Kiwi housing hits pause as sellers sit tight for a decade

Brokers brace for longer holds, thinner Kiwi gains

Kiwi housing hits pause as sellers sit tight for a decade

New Zealand mortgage advisers may need to adjust strategies for a long‑hold, low‑drama phase in the property cycle, as new data points to stabilising resale conditions rather than a fresh upswing.

Cotality NZ’s Pain and Gain Report for Q4 2025 shows 88.1% of residential resales in the December quarter achieved a profit, broadly in line with 88.0% in Q3 and well down on the late‑2021 peak of more than 99% of sales making money. 

The result ends three consecutive quarters of declining profit‑making resales and indicates the downturn has shifted into more of a sideways market than an ongoing slide.

That message is reinforced by Cotality’s latest Home Value Index, with national prices barely moving at the start of 2026 and values still sitting well below their early‑2022 peak.

Cotality NZ chief property economist Kelvin Davidson (pictured) said the resale figures line up with flattening headline values. 

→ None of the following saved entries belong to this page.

-- ==== Sys2Proof/Tests/Slice0.lean ====
section
/-! SUPPORT. Tests: the WellFormed smoke, one message per command written out from R82 and R83, the reserved and malformed
messages, small steps whose expected values are the vectors of spec/95_test_vectors.md (named V-... and 2.x), and a witness for
every statement that has hypotheses. The configuration is EX (R8), in which the spec computed its vectors. -/

namespace Sys2Proof.Tests

set_option maxRecDepth 20000

open Sys2Proof Sys2Proof.Machine

/-- The reset state under EX. -/
def ex : State := State.resetWith Cfg.ex

/-- ex with RX holding bytes. -/
def exRx (bs : List Byte) : State := { ex with rx := bs }

/-- What a vector's result and end state say of a command: outputs, STATUS as read, TX and RX. -/
def shows (i : Instr) (s : State) (out : Outputs) (status : Word) (tx rx : List Byte) : Bool :=
  let t := issue i s
  decide (lastOutputs t = out ∧ readRegValue t 2 = status ∧ t.tx = tx ∧ t.rx = rx)

/-! Well-formedness: each check refuses an ill-formed term. -/

theorem test_str_65535_wf : (Instr.crcCompute (List.replicate 65535 0)).wf = true := by
  simp only [Instr.wf, Instr.operands, Operand.wf, List.all_cons, List.all_nil, List.length_replicate]; rfl

theorem test_str_65536_not_wf : (Instr.crcCompute (List.replicate 65536 0)).wf = false := by
  simp only [Instr.wf, Instr.operands, Operand.wf, List.all_cons, List.all_nil, List.length_replicate]; rfl

theorem test_half_wf : (Instr.decReq 0xFFFF).wf = true := by decide

theorem test_ex_wf : Cfg.ex.wf = true := by decide

theorem test_duplicate_code_not_wf :
    { Cfg.ex with typeCodes := { Cfg.ex.typeCodes with tail := 0x01 } }.wf = false := by decide

theorem test_code_with_bit7_not_wf :
    { Cfg.ex with typeCodes := { Cfg.ex.typeCodes with board := 0x85 } }.wf = false := by decide

theorem test_equal_flag_bits_not_wf : { Cfg.ex with teeBit := 0 }.wf = false := by decide

/-! Decoding: every command's message, written out from R82 and R83. -/

theorem test_decode_crcClear : decode [0x00] = .ok .crcClear := rfl
theorem test_decode_crcUpdate : decode [0x01, 0x31] = .ok (.crcUpdate 0x31) := rfl
theorem test_decode_crcFinal : decode [0x02] = .ok .crcFinal := rfl
theorem test_decode_crcCompute : decode [0x03, 0x02, 0x00, 0x31, 0x32] = .ok (.crcCompute [0x31, 0x32]) := rfl
theorem test_decode_crcCheck :
    decode [0x04, 0x02, 0x00, 0x31, 0x32, 0xC3, 0x31] = .ok (.crcCheck [0x31, 0x32] 0x31C3) := rfl
theorem test_decode_seqRestart : decode [0x10] = .ok .seqRestart := rfl
theorem test_decode_seqNext : decode [0x11] = .ok .seqNext := rfl
theorem test_decode_seqPeek : decode [0x12] = .ok .seqPeek := rfl
theorem test_decode_seqCheck : decode [0x13, 0x34, 0x12, 0xCB, 0xED] = .ok (.seqCheck 0x1234 0xEDCB) := rfl
theorem test_decode_encReq :
    decode [0x20, 0x02, 0x34, 0x12, 0x02, 0x00, 0xC8, 0x01] = .ok (.encReq 0x02 0x1234 [0xC8, 0x01]) := rfl
theorem test_decode_encReqNext : decode [0x21, 0x01, 0x01, 0x00, 0x7F] = .ok (.encReqNext 0x01 [0x7F]) := rfl
theorem test_decode_encRspData :
    decode [0x22, 0x05, 0x02, 0x00, 0x10, 0x20, 0xAA] = .ok (.encRspData 0x05 [0x10, 0x20] 0xAA) := rfl
theorem test_decode_encRspStatus : decode [0x23, 0x55] = .ok (.encRspStatus 0x55) := rfl
theorem test_decode_decRsp : decode [0x30, 0x01] = .ok (.decRsp 0x01) := rfl
theorem test_decode_decReq : decode [0x31, 0x01, 0x04] = .ok (.decReq 0x0401) := rfl
theorem test_decode_csClassify : decode [0x32, 0xA5] = .ok (.csClassify 0xA5) := rfl
theorem test_decode_parseChipInfo : decode [0x33, 0x01, 0x00, 0x07] = .ok (.parseChipInfo [0x07]) := rfl
theorem test_decode_parseBoard : decode [0x34, 0x02, 0x00, 0x12, 0x34] = .ok (.parseBoard [0x12, 0x34]) := rfl
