-- ==== Sys2Proof/Machine/Store.lean ====
section
/-! DEFINITION. The store instructions ST, STI, STR (spec/44_store.md). Each meaning runs after the increment
of the program counter; none writes a register or the flags (R173). -/

namespace Sys2Proof.Machine

/-- ST (R170). -/
def execSt (sr : Reg) (off : BitVec 9) (s : State) : Result :=
  .next (s.memWrite (s.pcRel off) (s.reg sr))

/-- STI (R171): the pointer is read before the write (R64). -/
def execSti (sr : Reg) (off : BitVec 9) (s : State) : Result :=
  .next (s.memWrite (s.indirect off) (s.reg sr))

/-- STR (R172). -/
def execStr (sr baseR : Reg) (off : BitVec 6) (s : State) : Result :=
  .next (s.memWrite (s.baseOff baseR off) (s.reg sr))

end Sys2Proof.Machine
end

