-- ==== Sys2Proof/Machine/Core.lean ====
section
/-! DEFINITION. The machine behind the host's interface. -/

def Sys2Proof.core : Host.Core :=
  { State := Sys2Proof.Machine.State, Fault := Sys2Proof.Machine.Fault,
    Refusal := Sys2Proof.Machine.Refusal, step := Sys2Proof.Machine.step,
    reset := Sys2Proof.Machine.State.reset }
end

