-- ==== Sys2Proof/Laws/Console.lean ====
section
/-! SUPPORT. What a console read and a trap routine can do, said once (spec/45_trap.md R181 to R190). -/

namespace Sys2Proof.Machine

/-- Everything a console read can do (R181, R187): the next code is consumed; EOF is delivered and not
consumed; or nothing has been supplied and the read waits. -/
theorem State.consoleRead_cases (s : State) :
    (∃ c rest, s.input = c :: rest ∧ s.consoleRead = some (.code c, { s with input := rest })) ∨
    (s.input = [] ∧ s.inputClosed = true ∧ s.consoleRead = some (.eof, s)) ∨
    (s.input = [] ∧ s.inputClosed = false ∧ s.consoleRead = none) := by
  unfold State.consoleRead
  cases hi : s.input with
  | cons c rest => exact .inl ⟨c, rest, rfl, rfl⟩
  | nil =>
    cases hc : s.inputClosed with
    | true => exact .inr (.inl ⟨rfl, rfl, rfl⟩)
    | false => exact .inr (.inr ⟨rfl, rfl, rfl⟩)

/-- A scan that meets its first zero word `n` cells on delivers the `n` words before it (R184). -/
theorem scanString_to_zero (m : Memory) (n fuel : Nat) (a : Word) (hf : n < fuel)
    (hne : ∀ k, k < n → m.read (a + BitVec.ofNat 16 k) ≠ 0) (hz : m.read (a + BitVec.ofNat 16 n) = 0) :
    scanString m fuel a = some ((List.range n).map fun k => m.read (a + BitVec.ofNat 16 k)) := by
  induction n generalizing fuel a with
  | zero =>
    obtain ⟨fuel, rfl⟩ : ∃ f, fuel = f + 1 := ⟨fuel - 1, by omega⟩
    simpa [scanString] using hz
  | succ n ih =>
    obtain ⟨fuel, rfl⟩ : ∃ f, fuel = f + 1 := ⟨fuel - 1, by omega⟩
    have hshift : ∀ k, a + 1 + BitVec.ofNat 16 k = a + BitVec.ofNat 16 (k + 1) := fun k => by
      rw [BitVec.add_assoc, Nat.add_comm k 1, BitVec.ofNat_add]
      rfl
    have h0 : m.read a ≠ 0 := by simpa using hne 0 (by omega)
    have hrest := ih fuel (a + 1) (by omega) (fun k hk => by rw [hshift]; exact hne (k + 1) (by omega))
      (by rw [hshift]; exact hz)
    simp only [scanString, if_neg h0, hrest, List.range_succ_eq_map, List.map_cons, List.map_map, Option.map_some,
      hshift]
    simp [Function.comp_def]

/-- A scan that delivers nothing met no zero word in the cells it looked at (R187). -/
theorem scanString_none (m : Memory) (fuel : Nat) (a : Word) (h : scanString m fuel a = none) :
    ∀ k, k < fuel → m.read (a + BitVec.ofNat 16 k) ≠ 0 := by
  induction fuel generalizing a with
  | zero => intro k hk; omega
  | succ fuel ih =>
    simp only [scanString] at h
    split at h
    · cases h
    · rename_i h0
      intro k hk
      cases k with
      | zero => simpa using h0
      | succ k =>
        have := ih (a + 1) (by simpa using h) k (by omega)
        rw [BitVec.add_assoc] at this
        rwa [Nat.add_comm k 1, BitVec.ofNat_add]

/-- A scan of a memory with no zero word delivers nothing. -/
theorem scanString_of_no_zero (m : Memory) (fuel : Nat) (a : Word) (h : ∀ b, m.read b ≠ 0) :
    scanString m fuel a = none := by
  induction fuel generalizing a with
  | zero => rfl
  | succ fuel ih => simp only [scanString, if_neg (h a), ih, Option.map_none]

/-- The string at R0 exists unless no cell of memory is zero (R187: the scan ends within 65536 reads). -/
theorem State.string_eq_none_iff (s : State) : s.string = none ↔ ∀ a, s.memRead a ≠ 0 := by
  constructor
  · intro h a
    have hk := scanString_none _ _ _ h (a - s.reg .r0).toNat (a - s.reg .r0).isLt
    rwa [BitVec.ofNat_toNat, BitVec.setWidth_eq, BitVec.add_comm, BitVec.sub_add_cancel] at hk
  · exact fun h => scanString_of_no_zero _ _ _ h

/-- What is left alone by every trap routine that answers a next state: pc, COND, memory, FAULT, the end of the
input, and every register but R0; the output only grows and at most one code is consumed. -/
structure ServeFrame (s t : State) : Prop where
  pc : t.pc = s.pc
  cond : t.cond = s.cond
  mem : t.mem = s.mem
  fault : t.fault = s.fault
  inputClosed : t.inputClosed = s.inputClosed
  reg : ∀ q, q ≠ .r0 → t.reg q = s.reg q
  output : ∃ out, t.output = s.output ++ out
  input : ∃ taken, s.input = taken ++ t.input ∧ taken.length ≤ 1

theorem ServeFrame.emit (s : State) (cs : List Word) : ServeFrame s (s.emit cs) :=
  ⟨rfl, rfl, rfl, rfl, rfl, fun _ _ => rfl, ⟨cs, rfl⟩, ⟨[], rfl, by simp⟩⟩

/-- The frame of every trap routine (R190). -/
theorem serve_frame {r : Service} {s t : State} (h : serve r s = .next t) : ServeFrame s t := by
  cases r with
  | getc =>
    simp only [serve, serveGetc] at h
    rcases s.consoleRead_cases with ⟨c, rest, hi, hr⟩ | ⟨hi, hc, hr⟩ | ⟨hi, hc, hr⟩ <;> rw [hr] at h <;> cases h
    · exact ⟨rfl, rfl, rfl, rfl, rfl, fun q hq => State.reg_setReg_ne _ _ hq, ⟨[], by simp⟩, ⟨[c], by simp [hi], by simp⟩⟩
    · exact ⟨rfl, rfl, rfl, rfl, rfl, fun q hq => State.reg_setReg_ne _ _ hq, ⟨[], by simp⟩, ⟨[], by simp, by simp⟩⟩
  | out =>
    cases h
    exact ServeFrame.emit s _
  | puts =>
    simp only [serve, servePuts] at h
    split at h <;> cases h
    exact ServeFrame.emit s _
  | inp =>
    simp only [serve, serveIn] at h
    rcases (s.emit Config.inPrompt).consoleRead_cases with ⟨c, rest, hi, hr⟩ | ⟨hi, hc, hr⟩ | ⟨hi, hc, hr⟩ <;>
      rw [hr] at h <;> cases h
    · refine ⟨rfl, rfl, rfl, rfl, rfl, fun q hq => State.reg_setReg_ne _ _ hq, ⟨Config.inPrompt ++ [c], ?_⟩,
        ⟨[c], ?_, by simp⟩⟩
      · simp
      · simpa using hi
    · exact ⟨rfl, rfl, rfl, rfl, rfl, fun q hq => State.reg_setReg_ne _ _ hq, ⟨Config.inPrompt, rfl⟩,
        ⟨[], by simp, by simp⟩⟩
  | putsp =>
    simp only [serve, servePutsp] at h
    split at h <;> cases h
    exact ServeFrame.emit s _
  | halt =>
    cases h
    exact ⟨rfl, rfl, rfl, rfl, rfl, fun _ _ => rfl, ⟨Config.haltNotice, rfl⟩, ⟨[], by simp, by simp⟩⟩

/-- A routine that goes on leaves RUN as it was, unless it is HALT. -/
theorem serve_run {r : Service} {s t : State} (h : serve r s = .next t) :
    t.run = if r = .halt then false else s.run := by
  cases r with
  | getc =>
    simp only [serve, serveGetc] at h
    rcases s.consoleRead_cases with ⟨c, rest, hi, hr⟩ | ⟨hi, hc, hr⟩ | ⟨hi, hc, hr⟩ <;> rw [hr] at h <;> cases h <;> rfl
  | out => cases h; rfl
  | puts =>
    simp only [serve, servePuts] at h
    split at h <;> cases h
    rfl
  | inp =>
    simp only [serve, serveIn] at h
    rcases (s.emit Config.inPrompt).consoleRead_cases with ⟨c, rest, hi, hr⟩ | ⟨hi, hc, hr⟩ | ⟨hi, hc, hr⟩ <;>
      rw [hr] at h <;> cases h <;> rfl
  | putsp =>
    simp only [serve, servePutsp] at h
    split at h <;> cases h
    rfl
  | halt => cases h; rfl

/-- Everything TRAP can do (R180): an undefined vector is the fatal stop after the link; a defined one is its
routine on the linked state. -/
theorem execTrap_cases (v : BitVec 8) (s : State) :
    (Service.ofVector v = none ∧ execTrap v s = .next (s.link.raise (.illegalTrapVector s.instrAddr v))) ∨
    (∃ r, Service.ofVector v = some r ∧ execTrap v s = serve r s.link) := by
  unfold execTrap
  cases Service.ofVector v with
  | none => exact .inl ⟨rfl, rfl⟩
  | some r => exact .inr ⟨r, rfl, rfl⟩

end Sys2Proof.Machine
end

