-- ==== Sys2Proof/Tests/Slice0.lean ====
section
/-! SUPPORT. Tests: expected values from the vectors of spec/95_test_vectors.md (V1 to V22), each on one step or one
word; the smoke tests of the well-formedness checks; and for every obligation with hypotheses a concrete state
and operands that meet them, clause by clause. -/

namespace Sys2Proof.Tests

open Machine

/-! ### Helpers -/

/-- The reset state with the word `w` at the start address `a`. -/
def at_ (a w : Word) : State := { State.resetAt a with mem := [(a.toNat, w)] }

/-- The reset state at 0x3000 with the word `w` there. -/
def on (w : Word) : State := at_ 0x3000 w

/-- What `f` reads in the state after one step; none if the step answers no next state. -/
def after {α : Type} (s : State) (f : State → α) : Option α :=
  match step s with
  | .next t => some (f t)
  | _ => none

/-- The fault a step ends in. -/
def stopOf (s : State) : Option Machine.Fault :=
  match step s with
  | .fault r => some r
  | _ => none

/-- What `f` reads in a result that is a next state. -/
def got {α : Type} (r : Result) (f : State → α) : Option α :=
  match r with
  | .next t => some (f t)
  | _ => none

/-- `n` cells from address 0 on that hold 1. -/
@[irreducible] def ones (n : Nat) : Memory := (List.range n).map fun k => (k, 1)

theorem lookup_ones (n a : Nat) : (ones n).lookup a = if a < n then 1 else 0 := by
  have h : ∀ (m b : Nat), Memory.lookup ((List.range' b m).map fun k => (k, (1 : Word))) a =
      if b ≤ a ∧ a < b + m then 1 else 0 := by
    intro m
    induction m with
    | zero =>
      intro b
      have : ¬ (b ≤ a ∧ a < b + 0) := by omega
      simp only [if_neg this]
      rfl
    | succ m ih =>
      intro b
      simp only [List.range'_succ, List.map_cons, Memory.lookup, ih]
      split
      · rw [if_pos (by omega)]
      · by_cases hb : b + 1 ≤ a ∧ a < b + 1 + m
        · rw [if_pos hb, if_pos (by omega)]
        · rw [if_neg hb, if_neg (by omega)]
  have := h n 0
  simpa [ones, List.range_eq_range'] using this

/-! ### Well-formedness: an ill-formed term for each check -/

/-- ADD register with bits 4:3 = 11 (V14); NOT with bits 5:0 = 0 (V14); JMP, JSRR, TRAP, RTI, RES with unused bits
set (V16, V19, V20). -/
theorem test_wordWellFormed_refuses :
    wordWellFormed 0x105A = false ∧ wordWellFormed 0x505A = false ∧ wordWellFormed 0x9040 = false ∧
    wordWellFormed 0xCE87 = false ∧ wordWellFormed 0x4680 = false ∧ wordWellFormed 0xFF20 = false ∧
    wordWellFormed 0x8FFF = false ∧ wordWellFormed 0xDABC = false := by decide

theorem test_wordWellFormed_accepts :
    wordWellFormed 0x1042 = true ∧ wordWellFormed 0x907F = true ∧ wordWellFormed 0xC1C0 = true ∧
    wordWellFormed 0x0000 = true := by decide
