-- ==== Sys2Proof/Machine/Step.lean ====
section
/-! DEFINITION. The one step function of the machine. -/

namespace Sys2Proof.Machine

open Sys2Proof

/-- One step: one turn of the host's script, or of the unit when the script is used up (20_memory R72, 46_control
R231). -/
def step (s : State) : Host.Outcome State Fault Refusal := s.advance params exec

/-- One step of a unit with any parameters (00_scope R7); `step` is this with `params`. -/
def stepWith (P : Config.Params) (s : State) : Host.Outcome State Fault Refusal := s.advance P (execWith P)

/-- k steps of a unit with any parameters. -/
def runWith (P : Config.Params) (k : Nat) (s : State) : Host.Outcome State Fault Refusal :=
  Host.Core.run { State := State, Fault := Fault, Refusal := Refusal, step := stepWith P, reset := State.reset } k s

/-- s with the command whose table bits are w pending, so that the next step runs it. The unit fetches nothing
(20_memory R77): a command stands in PEND from its acceptance to its completion (log 5). -/
def State.withFetchWord (s : State) (nbits w : Nat) : State := s.withPending (BitVec.ofNat 32 (w % 2 ^ nbits))

end Sys2Proof.Machine
end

“Resale performance is still soft compared with the boom years, but the data suggests the downward drift has slowed and flatlined, and conditions are broadly holding steady,” Davidson said. “Property values have flattened out in recent months, and that stability is now flowing through to resale data.”

Median gains still sizeable, but not ‘free money’

Nationally, the median resale gain in Q4 was $298,000, down from the late‑2021 peak of $440,000 but still higher than anything seen prior to 2021. The median resale loss sat at $55,000, only slightly higher than in the September quarter. 

For owner‑occupiers, advisers may need to remind clients that these headline gains are not “free money” if most or all of the equity is required for the next purchase.

Record hold periods reshape advice

Hold periods are also lengthening. Properties resold for a gain in Q4 had been owned for a median 10.1 years – the longest since the series began in the mid‑1990s – while loss‑making resales had typically been held for just 3.9 years, often by buyers who entered close to the most recent market peak. 

That widening gap has clear implications for refinance timing, equity‑release strategies and discussions about how long clients may need to stay put.

Houses still safer than apartments

Product type remains a key driver of risk. Standalone houses continued to record a lower share of resale losses than apartments, which “tend to feel market downturns more acutely, but the data does not point to sellers under pressure or fire sales occurring,” Davidson said. 

The gap reflects long‑run growth differences rather than any sudden collapse in demand for units.

Main centres firm at the margins

Regional trends are also starting to stabilise. Several main centres recorded small improvements in resale outcomes over the quarter, helping underpin the national picture. Auckland still had the highest share of loss‑making resales at 17.4%, but that was down on Q3. 

Wellington and Tauranga also saw modest easing, Dunedin posted the sharpest quarterly improvement, and Christchurch remained the most resilient major centre, with just 5.3% of resales made at a loss, Cotality data shows.

Outlook: stability, not another boom

Looking ahead, New Zealand’s economic backdrop, early signs of rising sales activity and a tentative easing in listings are expected to support only gradual house price growth into 2026.

Davidson said lower mortgage rates “should help underpin demand, but any lift in prices is likely to be gradual rather than a sharp rebound”, adding that “we’re entering a period of stability rather than a boom” – a signal for mortgage advisers to focus on serviceability, holding power and realistic capital‑growth expectations rather than promising quick wins.